Task to complete →
Return the data that follows, keeping every word and mark unchanged.

[Stored data]
/-- Latching adds no fault but the overrun's. -/
theorem mem_latchTick_faults {s t : State} {f : Fault} (h : f ∈ (latchTick s t).faults) :
    f ∈ t.faults ∨ f = .tickOverrun s.phase s.tickPend := by
  cases ht : s.now.tick with
  | false => rw [latchTick_quiet ht] at h; exact .inl h
  | true =>
    cases ho : s.tickOverruns with
    | false => rw [latchTick_pend ht ho] at h; exact .inl h
    | true => rw [latchTick_overrun ht ho] at h; exact ((mem_insertFault ..).1 h).symm

/-- A step from a legal state records no fault but an overrun. -/
theorem mem_faults_of_step_legal {s t : State} {f : Fault} (hlegal : s.Legal) (hstep : step s = .next t)
    (hf : f ∈ t.faults) : f ∈ s.faults ∨ f = .tickOverrun s.phase s.tickPend := by
  obtain ⟨-, rfl⟩ | ⟨-, -, rfl⟩ | ⟨-, -, u, hmove, rfl⟩ := step_cases hstep
  · exact .inl hf
  · exact .inl hf
  · exact hmove.faults_of_legal hlegal ▸ mem_latchTick_faults hf

/-- Settles O53: the one fault that a step from a legal state can record is the overrun. -/
theorem legalStatesNeverRecordReservedState : Obligations.LegalStatesNeverRecordReservedState := by
  intro s t hlegal hstep
  exact ⟨fun _ hc => (mem_faults_of_step_legal hlegal hstep hc).resolve_right nofun,
    fun _ hc => (mem_faults_of_step_legal hlegal hstep hc).resolve_right nofun⟩

/-! ### The six reads of a cycle -/

/-- Phase `p` reads the register that parameter `a` names, and then does `k` with the byte; of `calPrev` and the script
`k` writes neither and reads nothing. -/
structure ReadsRegister (p : PhaseCode) (a : Config.Params → Addr) (k : State → Byte → State) : Prop where
  busy : p ≠ Phase.idle
  exec_eq : ∀ t, exec (decodePhase p) t = .next (readPhase t (a t.cfg) k)
  calPrev : ∀ t d, (k t d).calPrev = t.calPrev
  withScript : ∀ t d l, k (t.withScript l) d = (k t d).withScript l

theorem rdXL_readsRegister : ReadsRegister Phase.rdXL (·.addrXL) (·.takeLow · Phase.rdXH) :=
  ⟨by decide, fun _ => rfl, fun _ _ => rfl, fun _ _ _ => rfl⟩

theorem rdXH_readsRegister : ReadsRegister Phase.rdXH (·.addrXH) State.takeHighX :=
  ⟨by decide, fun _ => rfl, fun _ _ => rfl, fun _ _ _ => rfl⟩

theorem rdYL_readsRegister : ReadsRegister Phase.rdYL (·.addrYL) (·.takeLow · Phase.rdYH) :=
  ⟨by decide, fun _ => rfl, fun _ _ => rfl, fun _ _ _ => rfl⟩

theorem rdYH_readsRegister : ReadsRegister Phase.rdYH (·.addrYH) State.takeHighY :=
  ⟨by decide, fun _ => rfl, fun _ _ => rfl, fun _ _ _ => rfl⟩

theorem rdZL_readsRegister : ReadsRegister Phase.rdZL (·.addrZL) (·.takeLow · Phase.rdZH) :=
  ⟨by decide, fun _ => rfl, fun _ _ => rfl, fun _ _ _ => rfl⟩

theorem rdZH_readsRegister : ReadsRegister Phase.rdZH (·.addrZH) State.takeHighZ :=
  ⟨by decide, fun _ => rfl, fun _ _ => rfl, fun _ _ _ => rfl⟩

/-- What a read of register `a` that brings `b` records. -/
def readEntry (cfg : Config.Params) (a : Addr) (b : Byte) : HistEvent :=
  .transaction a (addressByte true a) cfg.readDummy b

/-- `s` when its read of register `a` has brought the byte `b`, before its phase takes the byte. -/
def State.afterRead (s : State) (a : Addr) (b : Byte) (rest : List Inputs) : State :=
  { s with bstep := BStep.idle, csN := true, busGo := false, busTx := s.cfg.readDummy
           history := readEntry s.cfg a b :: s.history
           script := rest }

/-- A run whose first three steps are a read whose exchanges complete at once. -/
theorem ReadsRegister.steps_add {p : PhaseCode} {a : Config.Params → Addr} {k : State → Byte → State}
    (h : ReadsRegister p a k) {s : State} {junk b : Byte} {rest : List Inputs} {n : Nat} (hs : s.stuck = none)
    (hb : s.bstep = BStep.idle) (hp : s.phase = p)
    (hsc : s.script = transactionScript s.calPrev junk b ++ rest) :
    steps (3 + n) s = steps n (k (s.afterRead (a s.cfg) b rest) b) := by
  have hscript (t : State) (d : Byte) : (k t d).script = t.script := congrArg (·.script) (h.withScript t d t.script)
  have hx (t : State) (htp : t.phase = s.phase) (hcfg : t.cfg = s.cfg) : exec (decodePhase t.phase) t =
      .next (onResult (transact t (addressByte true (a s.cfg)) s.cfg.readDummy) k) := by
    rw [htp, hp, h.exec_eq, readPhase, hcfg]
  rw [Machine.steps_add 3 n s _ (steps_transaction _ _ junk b k rest hs hb (hp ▸ h.busy) hsc hx
    fun t d => ⟨h.calPrev t d, hscript t d⟩)]
  refine congrArg (steps n) ((h.withScript _ b rest).symm.trans (congrArg (k · b) ?_))
  rw [State.transacted, addressByte_extract]
  rfl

Result for this task →
/-- Latching adds no fault but the overrun's. -/
theorem mem_latchTick_faults {s t : State} {f : Fault} (h : f ∈ (latchTick s t).faults) :
    f ∈ t.faults ∨ f = .tickOverrun s.phase s.tickPend := by
  cases ht : s.now.tick with
  | false => rw [latchTick_quiet ht] at h; exact .inl h
  | true =>
    cases ho : s.tickOverruns with
    | false => rw [latchTick_pend ht ho] at h; exact .inl h
    | true => rw [latchTick_overrun ht ho] at h; exact ((mem_insertFault ..).1 h).symm

/-- A step from a legal state records no fault but an overrun. -/
theorem mem_faults_of_step_legal {s t : State} {f : Fault} (hlegal : s.Legal) (hstep : step s = .next t)
    (hf : f ∈ t.faults) : f ∈ s.faults ∨ f = .tickOverrun s.phase s.tickPend := by
  obtain ⟨-, rfl⟩ | ⟨-, -, rfl⟩ | ⟨-, -, u, hmove, rfl⟩ := step_cases hstep
  · exact .inl hf
  · exact .inl hf
  · exact hmove.faults_of_legal hlegal ▸ mem_latchTick_faults hf

/-- Settles O53: the one fault that a step from a legal state can record is the overrun. -/
theorem legalStatesNeverRecordReservedState : Obligations.LegalStatesNeverRecordReservedState := by
  intro s t hlegal hstep
  exact ⟨fun _ hc => (mem_faults_of_step_legal hlegal hstep hc).resolve_right nofun,
    fun _ hc => (mem_faults_of_step_legal hlegal hstep hc).resolve_right nofun⟩

/-! ### The six reads of a cycle -/

/-- Phase `p` reads the register that parameter `a` names, and then does `k` with the byte; of `calPrev` and the script
`k` writes neither and reads nothing. -/
structure ReadsRegister (p : PhaseCode) (a : Config.Params → Addr) (k : State → Byte → State) : Prop where
  busy : p ≠ Phase.idle
  exec_eq : ∀ t, exec (decodePhase p) t = .next (readPhase t (a t.cfg) k)
  calPrev : ∀ t d, (k t d).calPrev = t.calPrev
  withScript : ∀ t d l, k (t.withScript l) d = (k t d).withScript l

theorem rdXL_readsRegister : ReadsRegister Phase.rdXL (·.addrXL) (·.takeLow · Phase.rdXH) :=
  ⟨by decide, fun _ => rfl, fun _ _ => rfl, fun _ _ _ => rfl⟩

theorem rdXH_readsRegister : ReadsRegister Phase.rdXH (·.addrXH) State.takeHighX :=
  ⟨by decide, fun _ => rfl, fun _ _ => rfl, fun _ _ _ => rfl⟩

theorem rdYL_readsRegister : ReadsRegister Phase.rdYL (·.addrYL) (·.takeLow · Phase.rdYH) :=
  ⟨by decide, fun _ => rfl, fun _ _ => rfl, fun _ _ _ => rfl⟩

theorem rdYH_readsRegister : ReadsRegister Phase.rdYH (·.addrYH) State.takeHighY :=
  ⟨by decide, fun _ => rfl, fun _ _ => rfl, fun _ _ _ => rfl⟩

theorem rdZL_readsRegister : ReadsRegister Phase.rdZL (·.addrZL) (·.takeLow · Phase.rdZH) :=
  ⟨by decide, fun _ => rfl, fun _ _ => rfl, fun _ _ _ => rfl⟩

theorem rdZH_readsRegister : ReadsRegister Phase.rdZH (·.addrZH) State.takeHighZ :=
  ⟨by decide, fun _ => rfl, fun _ _ => rfl, fun _ _ _ => rfl⟩

/-- What a read of register `a` that brings `b` records. -/
def readEntry (cfg : Config.Params) (a : Addr) (b : Byte) : HistEvent :=
  .transaction a (addressByte true a) cfg.readDummy b

/-- `s` when its read of register `a` has brought the byte `b`, before its phase takes the byte. -/
def State.afterRead (s : State) (a : Addr) (b : Byte) (rest : List Inputs) : State :=
  { s with bstep := BStep.idle, csN := true, busGo := false, busTx := s.cfg.readDummy
           history := readEntry s.cfg a b :: s.history
           script := rest }

/-- A run whose first three steps are a read whose exchanges complete at once. -/
theorem ReadsRegister.steps_add {p : PhaseCode} {a : Config.Params → Addr} {k : State → Byte → State}
    (h : ReadsRegister p a k) {s : State} {junk b : Byte} {rest : List Inputs} {n : Nat} (hs : s.stuck = none)
    (hb : s.bstep = BStep.idle) (hp : s.phase = p)
    (hsc : s.script = transactionScript s.calPrev junk b ++ rest) :
    steps (3 + n) s = steps n (k (s.afterRead (a s.cfg) b rest) b) := by
  have hscript (t : State) (d : Byte) : (k t d).script = t.script := congrArg (·.script) (h.withScript t d t.script)
  have hx (t : State) (htp : t.phase = s.phase) (hcfg : t.cfg = s.cfg) : exec (decodePhase t.phase) t =
      .next (onResult (transact t (addressByte true (a s.cfg)) s.cfg.readDummy) k) := by
    rw [htp, hp, h.exec_eq, readPhase, hcfg]
  rw [Machine.steps_add 3 n s _ (steps_transaction _ _ junk b k rest hs hb (hp ▸ h.busy) hsc hx
    fun t d => ⟨h.calPrev t d, hscript t d⟩)]
  refine congrArg (steps n) ((h.withScript _ b rest).symm.trans (congrArg (k · b) ?_))
  rw [State.transacted, addressByte_extract]
  rfl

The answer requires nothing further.